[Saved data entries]
-- ==== Sys2Proof/Laws/State.lean ====
section
/-!
SUPPORT. What each named update of State writes and what it leaves: one lemma for each field and update.
-/

namespace Sys2Proof.Machine

/-! ### Streams read after a write -/

@[simp] theorem State.source_setSource_same (s : State) (p : SourcePort) (st : Source) :
    (s.setSource p st).source p = st := by cases p <;> rfl

theorem State.source_setSource_ne (s : State) {p q : SourcePort} (st : Source) (h : q ≠ p) :
    (s.setSource p st).source q = s.source q := by cases p <;> cases q <;> first | rfl | exact absurd rfl h

@[simp] theorem State.sink_setSource (s : State) (p : SourcePort) (st : Source) (q : SinkPort) :
    (s.setSource p st).sink q = s.sink q := by cases p <;> cases q <;> rfl

@[simp] theorem State.sink_setSink_same (s : State) (q : SinkPort) (st : Sink) :
    (s.setSink q st).sink q = st := by cases q <;> rfl

theorem State.sink_setSink_ne (s : State) {p q : SinkPort} (st : Sink) (h : q ≠ p) :
    (s.setSink p st).sink q = s.sink q := by cases p <;> cases q <;> first | rfl | exact absurd rfl h

@[simp] theorem State.source_setSink (s : State) (q : SinkPort) (st : Sink) (p : SourcePort) :
    (s.setSink q st).source p = s.source p := by cases p <;> cases q <;> rfl

@[simp] theorem State.setSource_source (s : State) (p : SourcePort) : s.setSource p (s.source p) = s := by
  cases p <;> rfl

@[simp] theorem State.setSink_sink (s : State) (q : SinkPort) : s.setSink q (s.sink q) = s := by
  cases q <;> rfl

@[simp] theorem State.setSource_setSource (s : State) (p : SourcePort) (a b : Source) :
    (s.setSource p a).setSource p b = s.setSource p b := by cases p <;> rfl

@[simp] theorem State.setSink_setSink (s : State) (q : SinkPort) (a b : Sink) :
    (s.setSink q a).setSink q b = s.setSink q b := by cases q <;> rfl

@[simp] theorem State.source_hold (s : State) (n : Nat) (p : SourcePort) : (s.hold n).source p = s.source p := by
  cases p <;> rfl

@[simp] theorem State.sink_hold (s : State) (n : Nat) (q : SinkPort) : (s.hold n).sink q = s.sink q := by
  cases q <;> rfl

@[simp] theorem State.source_releaseAll (s : State) (p : SourcePort) : s.releaseAll.source p = s.source p := by
  cases p <;> rfl

@[simp] theorem State.sink_releaseAll (s : State) (q : SinkPort) : s.releaseAll.sink q = s.sink q := by
  cases q <;> rfl

@[simp] theorem State.source_cleared (s : State) (p : SourcePort) : s.cleared.source p = s.source p := by
  cases p <;> rfl

@[simp] theorem State.sink_cleared (s : State) (q : SinkPort) : s.cleared.sink q = s.sink q := by
  cases q <;> rfl

/-! ### The ports by name -/

@[simp] theorem SourcePort.num_src : SourcePort.src.num = 0 := rfl
@[simp] theorem SourcePort.num_fsrc : SourcePort.fsrc.num = 3 := rfl
@[simp] theorem SourcePort.num_esrc : SourcePort.esrc.num = 4 := rfl
@[simp] theorem SinkPort.num_fsink : SinkPort.fsink.num = 1 := rfl
@[simp] theorem SinkPort.num_esink : SinkPort.esink.num = 2 := rfl
@[simp] theorem SinkPort.num_osink : SinkPort.osink.num = 5 := rfl
@[simp] theorem State.source_src (s : State) : s.source .src = s.src := rfl
@[simp] theorem State.source_fsrc (s : State) : s.source .fsrc = s.fsrc := rfl
@[simp] theorem State.source_esrc (s : State) : s.source .esrc = s.esrc := rfl
@[simp] theorem State.sink_fsink (s : State) : s.sink .fsink = s.fsink := rfl
@[simp] theorem State.sink_esink (s : State) : s.sink .esink = s.esink := rfl
@[simp] theorem State.sink_osink (s : State) : s.sink .osink = s.osink := rfl

/-! ### A source stream written -/

@[simp] theorem State.setSource_cntW (s : State) (p : SourcePort) (st : Source) : (s.setSource p st).cntW = s.cntW := by cases p <;> rfl
@[simp] theorem State.setSource_ftPres (s : State) (p : SourcePort) (st : Source) : (s.setSource p st).ftPres = s.ftPres := by cases p <;> rfl
@[simp] theorem State.setSource_ftCnt (s : State) (p : SourcePort) (st : Source) : (s.setSource p st).ftCnt = s.ftCnt := by cases p <;> rfl
@[simp] theorem State.setSource_nsyms (s : State) (p : SourcePort) (st : Source) : (s.setSource p st).nsyms = s.nsyms := by cases p <;> rfl
@[simp] theorem State.setSource_total (s : State) (p : SourcePort) (st : Source) : (s.setSource p st).total = s.total := by cases p <;> rfl
@[simp] theorem State.setSource_nodeW (s : State) (p : SourcePort) (st : Source) : (s.setSource p st).nodeW = s.nodeW := by cases p <;> rfl
@[simp] theorem State.setSource_nodeL (s : State) (p : SourcePort) (st : Source) : (s.setSource p st).nodeL = s.nodeL := by cases p <;> rfl
@[simp] theorem State.setSource_nodeR (s : State) (p : SourcePort) (st : Source) : (s.setSource p st).nodeR = s.nodeR := by cases p <;> rfl
@[simp] theorem State.setSource_nodeAct (s : State) (p : SourcePort) (st : Source) : (s.setSource p st).nodeAct = s.nodeAct := by cases p <;> rfl
@[simp] theorem State.setSource_nextId (s : State) (p : SourcePort) (st : Source) : (s.setSource p st).nextId = s.nextId := by cases p <;> rfl
@[simp] theorem State.setSource_root (s : State) (p : SourcePort) (st : Source) : (s.setSource p st).root = s.root := by cases p <;> rfl
@[simp] theorem State.setSource_treeValid (s : State) (p : SourcePort) (st : Source) : (s.setSource p st).treeValid = s.treeValid := by cases p <;> rfl
@[simp] theorem State.setSource_codeLen (s : State) (p : SourcePort) (st : Source) : (s.setSource p st).codeLen = s.codeLen := by cases p <;> rfl
@[simp] theorem State.setSource_codeBits (s : State) (p : SourcePort) (st : Source) : (s.setSource p st).codeBits = s.codeBits := by cases p <;> rfl
@[simp] theorem State.setSource_ctValid (s : State) (p : SourcePort) (st : Source) : (s.setSource p st).ctValid = s.ctValid := by cases p <;> rfl
@[simp] theorem State.setSource_hdrBits (s : State) (p : SourcePort) (st : Source) : (s.setSource p st).hdrBits = s.hdrBits := by cases p <;> rfl
@[simp] theorem State.setSource_phase (s : State) (p : SourcePort) (st : Source) : (s.setSource p st).phase = s.phase := by cases p <;> rfl
@[simp] theorem State.setSource_mode (s : State) (p : SourcePort) (st : Source) : (s.setSource p st).mode = s.mode := by cases p <;> rfl
@[simp] theorem State.setSource_cur (s : State) (p : SourcePort) (st : Source) : (s.setSource p st).cur = s.cur := by cases p <;> rfl
@[simp] theorem State.setSource_portHeld (s : State) (p : SourcePort) (st : Source) : (s.setSource p st).portHeld = s.portHeld := by cases p <;> rfl
@[simp] theorem State.setSource_err (s : State) (p : SourcePort) (st : Source) : (s.setSource p st).err = s.err := by cases p <;> rfl
@[simp] theorem State.setSource_errCmd (s : State) (p : SourcePort) (st : Source) : (s.setSource p st).errCmd = s.errCmd := by cases p <;> rfl
@[simp] theorem State.setSource_bwAcc (s : State) (p : SourcePort) (st : Source) : (s.setSource p st).bwAcc = s.bwAcc := by cases p <;> rfl
@[simp] theorem State.setSource_bwN (s : State) (p : SourcePort) (st : Source) : (s.setSource p st).bwN = s.bwN := by cases p <;> rfl
@[simp] theorem State.setSource_bwTotal (s : State) (p : SourcePort) (st : Source) : (s.setSource p st).bwTotal = s.bwTotal := by cases p <;> rfl
@[simp] theorem State.setSource_brBuf (s : State) (p : SourcePort) (st : Source) : (s.setSource p st).brBuf = s.brBuf := by cases p <;> rfl
@[simp] theorem State.setSource_brLeft (s : State) (p : SourcePort) (st : Source) : (s.setSource p st).brLeft = s.brLeft := by cases p <;> rfl
@[simp] theorem State.setSource_brTotal (s : State) (p : SourcePort) (st : Source) : (s.setSource p st).brTotal = s.brTotal := by cases p <;> rfl
@[simp] theorem State.setSource_fsink (s : State) (p : SourcePort) (st : Source) : (s.setSource p st).fsink = s.fsink := by cases p <;> rfl
@[simp] theorem State.setSource_esink (s : State) (p : SourcePort) (st : Source) : (s.setSource p st).esink = s.esink := by cases p <;> rfl
@[simp] theorem State.setSource_osink (s : State) (p : SourcePort) (st : Source) : (s.setSource p st).osink = s.osink := by cases p <;> rfl
@[simp] theorem State.setSource_raises (s : State) (p : SourcePort) (st : Source) : (s.setSource p st).raises = s.raises := by cases p <;> rfl
@[simp] theorem State.setSource_hostMoves (s : State) (p : SourcePort) (st : Source) : (s.setSource p st).hostMoves = s.hostMoves := by cases p <;> rfl
@[simp] theorem State.setSource_readData (s : State) (p : SourcePort) (st : Source) : (s.setSource p st).readData = s.readData := by cases p <;> rfl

* **Task goal**:
Every line above that holds the word "first" should be copied out.

* **Reply to the task**:
    (s.setSource p st).source q = s.source q := by cases p <;> cases q <;> first | rfl | exact absurd rfl h
    (s.setSink p st).sink q = s.sink q := by cases p <;> cases q <;> first | rfl | exact absurd rfl h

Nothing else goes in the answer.